爬虫刷题-glidedsky

最近群里传的很火的一个爬虫练习网站.(网站做的非常走心, 支持一下.)

url : http://glidedsky.com/
在这里插入图片描述

做了几个题感觉非常有意思, 和大家交流分享一波.

第一题:

  • 这里有一个网站,里面有一些数字。把这些数字的总和,输入到答案框里面,即可通过本关. 这个咱就不说了, 把数据全都取出相加就可以通关了.

第二题:

  • 在第一题的基础上加了翻页.在code中加个链接迭代就行了.

第三题(IP 屏蔽):

  • 从这开始就有意思了.每个 IP,只能访问一次,之后就会被封禁。

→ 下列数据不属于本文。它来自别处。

-- ==== Sys2Proof/Machine/ExecCores.lean ====
section
/-!
DEFINITION. Cores, interrupts and power states (R190 to R231).
-/
namespace Sys2Proof.Machine

/-- CMD_PUSH (R197). -/
def execCmdPush (a : At) (h : Nat) (s : State) : Out :=
  s.runCore a (fun c => c.runPush h)

/-- TOK_ADD (R198). -/
def execTokAdd (a : At) (h : Nat) (s : State) : Out :=
  s.runCore a (fun c => c.runTokAdd h)

/-- TOK_WAIT (R199). -/
def execTokWait (a : At) (h : Nat) (s : State) : Out :=
  s.runCore a (fun c => c.runTokWait h)

/-- TOK_WAIT_SATISFIED (R199). -/
def execTokWaitSatisfied (a : At) (h : Nat) (s : State) : Out :=
  s.runCore a (fun c => c.tokWaitDone h)

/-- SUM_RD (R201). -/
def execSumRd (a : At) (h : Nat) (s : State) : Out :=
  s.runCore a (fun c => c.runSumRd h)

/-- EVT_RAISE (R202). -/
def execEvtRaise (a : At) (h : Nat) (s : State) : Out :=
  s.runCore a (fun c => c.runEvt h)

/-- XFENCE (R203). -/
def execXfence (a : At) (h : Nat) (s : State) : Out :=
  s.runCore a (fun c => c.runXfence h)

/-- CMO_CLEAN (R205). -/
def execCmoClean (a : At) (h : Nat) (s : State) : Out :=
  s.runCore a (fun c => c.runClean h)

/-- CMO_INV (R205). -/
def execCmoInv (a : At) (h : Nat) (s : State) : Out :=
  s.runCore a (fun c => c.runInv h)

/-- CMO_FLUSH (R205). -/
def execCmoFlush (a : At) (h : Nat) (s : State) : Out :=
  s.runCore a (fun c => c.runFlush h)

/-- FENCE_I (R205). -/
def execFenceI (a : At) (h : Nat) (s : State) : Out :=
  s.runCore a (fun c => c.runFenceI h)

/-- CORE_LOAD (R193). -/
def execCoreLoad (a : At) (h : Nat) (s : State) : Out :=
  s.runCore a (fun c => c.coreLoad h)

/-- CORE_STORE (R193). -/
def execCoreStore (a : At) (h : Nat) (s : State) : Out :=
  s.runCore a (fun c => c.coreStore h)

/-- CORE_AMO (R194). -/
def execCoreAmo (a : At) (h : Nat) (s : State) : Out :=
  s.runCore a (fun c => c.coreAmo h)

/-- CORE_INSTRUCTION (R190). -/
def execCoreInstruction (a : At) (h : Nat) (s : State) : Out :=
  s.runCore a (fun c => c.coreInstruction h)

/-- CACHE_EVICTION (R205). -/
def execCacheEviction (a : At) (h line : Nat) (s : State) : Out :=
  s.runCore a (fun c => c.cacheEviction h line)

/-- INTERRUPT (R200). -/
def execInterrupt (a : At) (h : Nat) (s : State) : Out :=
  s.runCore a (fun c => c.interrupt h)

/-- SC_RUN (R208). -/
def execScRun (a : At) (ag : Agent) (h : Nat) (s : State) : Out :=
  if h < 4 then s.runWrite a ag (SC_CTL.off h) 1 else s.run a id

/-- SC_STOP (R208). -/
def execScStop (a : At) (ag : Agent) (h : Nat) (s : State) : Out :=
  if h < 4 then s.runWrite a ag (SC_CTL.off h) 0 else s.run a id

/-- SC_RESET (R208). -/
def execScReset (a : At) (ag : Agent) (h : Nat) (s : State) : Out :=
  if h < 4 then s.runWrite a ag (SC_CTL.off h) 2 else s.run a id

/-- WDOG_KICK (R209). -/
def execWdogKick (a : At) (ag : Agent) (h : Nat) (s : State) : Out :=
  if h < 4 then s.runWrite a ag (SC_WDOG_KICK.off h) 1 else s.run a id

/-- WDOG_EXPIRED (R209). -/
def execWdogExpired (a : At) (h : Nat) (s : State) : Out :=
  s.runCore a (fun c => c.wdogExpired h)

/-- SVC_WDOG_EXPIRY (R209). -/
def execSvcWdogExpiry (a : At) (s : State) : Out :=
  s.runCore a (fun c => c.svcWdogExpiry)

/-- CIC_ACK (R216). -/
def execCicAck (a : At) (ag : Agent) (t src : Nat) (s : State) : Out :=
  if t < 6 then s.runWrite a ag (CIC_ACK.off t) src else s.run a id

/-- CIC_EOI (R217). -/
def execCicEoi (a : At) (ag : Agent) (t : Nat) (s : State) : Out :=
  if t < 6 then s.runWrite a ag (CIC_EOI.off t) 1 else s.run a id

/-- CIC_SRC_WRITE (R218). -/
def execCicSrcWrite (a : At) (ag : Agent) (n v : Nat) (s : State) : Out :=
  if n < 512 then s.runWrite a ag (CIC_SRC.off n) v else s.run a id

/-- CIC_SWSRC_SET (R221). -/
def execCicSwsrcSet (a : At) (ag : Agent) (v : Nat) (s : State) : Out :=
  s.runWrite a ag CIC_SWSRC_SET.off v

/-- CIC_SWSRC_CLR (R221). -/
def execCicSwsrcClr (a : At) (ag : Agent) (v : Nat) (s : State) : Out :=
  s.runWrite a ag CIC_SWSRC_CLR.off v

/-- PSTATE_REQUEST (R224). -/
def execPstateRequest (a : At) (ag : Agent) (v : Nat) (s : State) : Out :=
  s.runWrite a ag HR_PSTATE.off v

/-- IDLE_ENTRY (R223). -/
def execIdleEntry (a : At) (s : State) : Out :=
  s.runHome a Chan.idleEntry

/-- PSTATE_ENTRY_DONE (R225). -/
def execPstateEntryDone (a : At) (s : State) : Out :=
  s.runHome a Chan.entryDone

/-- WAKE (R229). -/
def execWake (a : At) (s : State) : Out :=
  s.runHome a Chan.wakeUp

/-- PSTATE_EXIT_DONE (R227). -/
def execPstateExitDone (a : At) (s : State) : Out :=
  s.runHome a Chan.exitDone

/-- TERM_START (R338). -/
def execTermStart (a : At) (ag : Agent) (v : Nat) (s : State) : Out :=
  s.runWrite a ag CH_TERM_CTL.off v

/-- TERM_DRAIN_END (R338). -/
def execTermDrainEnd (a : At) (s : State) : Out :=
  s.runBase a Chan.termDrainEnd

/-- TERM_DRAIN_TIMEOUT (R338). -/
def execTermDrainTimeout (a : At) (s : State) : Out :=
  s.runBase a Chan.termDrainTimeout

end Sys2Proof.Machine
end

一共1000页.也就是要最少1000个代理ip,
    因为没那么多ip咱就不做了.有条件的小伙伴可以选阿布云的动态ip.每次请求都是一个新的ip. 按照第二题的思路就可以搞定

第四题 (字体反爬):

在这里插入图片描述

  • 很明显可以看出从页面源码中得到的数据和实际在浏览器中看到的数字是不一样的.并且每次刷新页面源码中的数字都不同,
    说明font是动态加载的.

在这里插入图片描述

  • 源码中可以找到字体文件. 用base64解密保存成woff文件.再用fontcreator打开就可以看到他们的映射关系.
    直接上码.
import requests
import re
from lxml import etree
import base64
from fontTools.ttLib import TTFont



session = requests.session()
h = {
    'User-Agent': 'Mozilla/5.0 (Windows NT 10.0; Win64; x64) AppleWebKit/537.36 (KHTML, like Gecko) Chrome/77.0.3865.120 Safari/537.36',
}
login_url = "http://glidedsky.com/login"
session.headers = h
sum_number = 0
a_map = {
    'one': '1',
    'two': '2',
    'three': '3',
    'four': '4',
    'five': '5',
    'six': '6',
    'seven': '7',
    'eight': '8',
    'nine': '9',
    'zero': '0'
}


def get_token():
    resp = session.get(login_url)
    _token = re.search('<meta name="csrf-token" content="(.*?)">', resp.text).group(1)
    return _token


def login(token):
    data = {
        '_token': token,
        'email': '你的账号',
        'password': '你的密码'
    }
    session.post(login_url, data=data)


def get_html(url):
    result = session.get(url)
    return result.text


def parse_font(data):
    file_name = 'font'
    base = re.search(r'base64,(.*?)\)', data, re.S).group(1)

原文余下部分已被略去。